/-- DATA_FLIT: checked, acknowledged, credited, delivered (R379, R383, R390, R391). -/
def execDataFlit (av : Nat) (flit : List Byte) (fec : FecIn) (s : State) : Res :=
  .next (match rxFlit av 1 flit fec s with
    | (.no, s) => s
    | (.bad, s) => tagLimit av (nakData av s)
    | (.ok h p, s) => match avOf s av with
      | none => s
      | some v =>
        let seq := bits h 32 22
        let vc := bits h 5 2
        if seq = v.rxNext then
          let s := modAv av (fun v => { v with
            rxNext := (v.rxNext + 1) % 2048, nakOut := false, credOut := tblSet v.credOut vc (tblGetD v.credOut vc 0 + 1) }) s
          answer av (deliver av vc (bits h 21 6) (bits h 63 54) p s)
        else if (seq + 2048 - v.rxNext) % 2048 < 1024 then nakData av s
        else answer av s)

/-- IDLE_FLIT: only its header counts (R379). -/
def execIdleFlit (av : Nat) (flit : List Byte) (fec : FecIn) (s : State) : Res :=
  .next (match rxFlit av 0 flit fec s with
    | (.no, s) => s
    | (.bad, s) => tagLimit av s
    | (.ok _ _, s) => pumpAll s)

/-- The control words of a CONTROL flit: kind and the two bytes after it (R379). -/
def controlWords (p : List Byte) : List (Nat × Nat) := (List.range 73).map (fun i => (fld p (8 * i) 1, fld p (8 * i + 1) 2))

/-- The spare lane and the width that a set of failed lanes leaves, from a width; none where too few lanes work
(R375, R393, R394). -/
def laneWidth (width : Nat) (bad : List Nat) : Option Nat :=
  if width = 16 ∧ bad.length ≤ 1 then some 16 else if 8 + bad.length ≤ 17 then some 8 else none

/-- One control word (R390, R393, R394). -/
def controlWord (a : Nat) (w : Nat × Nat) (s : State) : State :=
  match w.1 with
  | 1 => replayFrom a (w.2 % 2048) s
  | 2 => modAv a (fun v => { v with spareTx := some (w.2 % 256) }) s
  | 3 => if w.2 % 256 = 8 then retrain a (modAv a (fun v => { v with width := 8 }) s) else retrain a s
  | 4 => retrain a s
  | _ => s

/-- A CONTROL flit whose first word is of a kind: its words act in order. -/
def controlFlit (kind a : Nat) (flit : List Byte) (fec : FecIn) (s : State) : State :=
  match rxFlit a 2 flit fec s with
  | (.no, s) => s
  | (.bad, s) => tagLimit a s
  | (.ok _ p, s') =>
    if (((controlWords p).find? (fun w => w.1 != 0)).map (·.1)) ≠ some kind then s
    else pumpAll ((controlWords p).foldl (fun s w => controlWord a w s) s')

/-- NAK (R390). -/
def execNak (av : Nat) (flit : List Byte) (fec : FecIn) (s : State) : Res := .next (controlFlit 1 av flit fec s)

/-- LANE_SWAP: the transmitter moves the lane to the spare (R393). -/
def execLaneSwap (av : Nat) (flit : List Byte) (fec : FecIn) (s : State) : Res := .next (controlFlit 2 av flit fec s)

/-- WIDTH: the exchange and the retrain to half width (R394). -/
def execWidth (av : Nat) (flit : List Byte) (fec : FecIn) (s : State) : Res := .next (controlFlit 3 av flit fec s)

/-- RETRAIN (R379). -/
def execRetrain (av : Nat) (flit : List Byte) (fec : FecIn) (s : State) : Res := .next (controlFlit 4 av flit fec s)

/-- REPLAY_TIMEOUT: ACK has not advanced for 2 µs while flits are outstanding (R390). -/
def execReplayTimeout (av : Nat) (s : State) : Res :=
  .next (match avOf s av with
    | none => s
    | some v => match v.unacked.head? with
      | none => s
      | some p => if s.sq.time < v.ackAt + 200 then s else replayFrom av p.1 s)

/-! ### Lanes (R393, R394) -/

/-- LANE_FAILURE: a receive lane fails; it is spared, or the Avenue goes to half width, or down. -/
def execLaneFailure (av lane : Nat) (s : State) : Res :=
  .next (match avOf s av with
    | none => s
    | some v =>
      if v.phase ≠ .up ∨ 16 < lane ∨ v.failed.contains lane then s
      else
        let bad := v.failed ++ [lane]
        let s := modAv av (fun v => { v with failed := bad }) s
        if lane = 16 ∧ v.spareRx = none then s
        else match laneWidth v.width bad with
          | none => avDown av s
          | some w =>
            if w = v.width ∧ w = 16 then
              postAv 0x03 av lane 1 (sendControl av 2 lane (modAv av (fun v => { v with spareRx := some lane }) s))
            else
              let s := postAv 0x04 av lane 1 (sendControl av 3 8 s)
              retrain av (modAv av (fun v => { v with width := 8 }) s))

/-! ### Key establishment (14 R460) -/

/-- The certificates of this device, identity then BAK. -/
def ownCerts (s : State) : List Byte := idCert ++ (match s.sec.bak with
  | some b => bakCert b
  | none => zeros 7984)

/-- Verifies a peer's identity certificate and BAK certificate, 15 968 bytes: BAK_PK of an accepted peer
(14 R460, R463). -/
def peerBak (c : List Byte) : Option (List Byte) :=
  let id := c.take 7984
  let bak := slice c 7984 7984
  let pk := slice id 32 32
  if fld id 0 4 = 0x43444955 ∧ fld id 4 2 = 1 ∧ slice id 64 8 = (sha256 Config.rootKey).take 8 ∧
      Config.slhVerify Config.rootKey (id.take 128) (id.drop 128) = true ∧
      (fld id 6 2 = 0x1296 ∨ Config.familyPart (fld id 6 2) = true) ∧
      fld bak 0 4 = 0x434B4255 ∧ fld bak 4 2 = 1 ∧ slice bak 24 32 = sha256 pk ∧
      Config.slhVerify pk (bak.take 128) (bak.drop 128) = true then
    some (slice bak 56 32)
  else none

/-- A signature by this device's BAK. -/
def bakSign (s : State) (m : List Byte) : List Byte := slhSig ((s.sec.bak.map (·.seed)).getD []) m

/-- Sends a message of the key establishment: in DATA flits on TC 0, not encrypted, tag zero (14 R460). -/
def sendKeying (a : Nat) (m : List Byte) (s : State) : State :=
  (flitsOf 0 (expectAddr s a) 16 m).foldl (fun s f => match avOf s a with
    | none => s
    | some v =>
      let h := natLe 8 (flitHdr 1 0 f.dest v.txSeq ((v.rxNext + 2047) % 2048) 0 0 f.first)
      emit (.avenue a (h ++ f.payload ++ zeros 8)) (modAv a (fun v => { v with txSeq := (v.txSeq + 1) % 2048 }) s)) s

/-- Notes the flits of a received message of the key establishment. -/
def tookKeying (a : Nat) (m : List Byte) (s : State) : State :=
  modAv a (fun v => { v with rxNext := (v.rxNext + ceilDiv m.length 584) % 2048 }) s

/-- This end is the initiator: the lower device address (14 R460). -/
def initiator (s : State) (a : Nat) : Bool := decide (s.sq.addr < expectAddr s a)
━━━━━━━━━━
Task directions:
Which of the lines above include the word "rootKey"? Copy each of them.

Response box:
  if fld id 0 4 = 0x43444955 ∧ fld id 4 2 = 1 ∧ slice id 64 8 = (sha256 Config.rootKey).take 8 ∧
      Config.slhVerify Config.rootKey (id.take 128) (id.drop 128) = true ∧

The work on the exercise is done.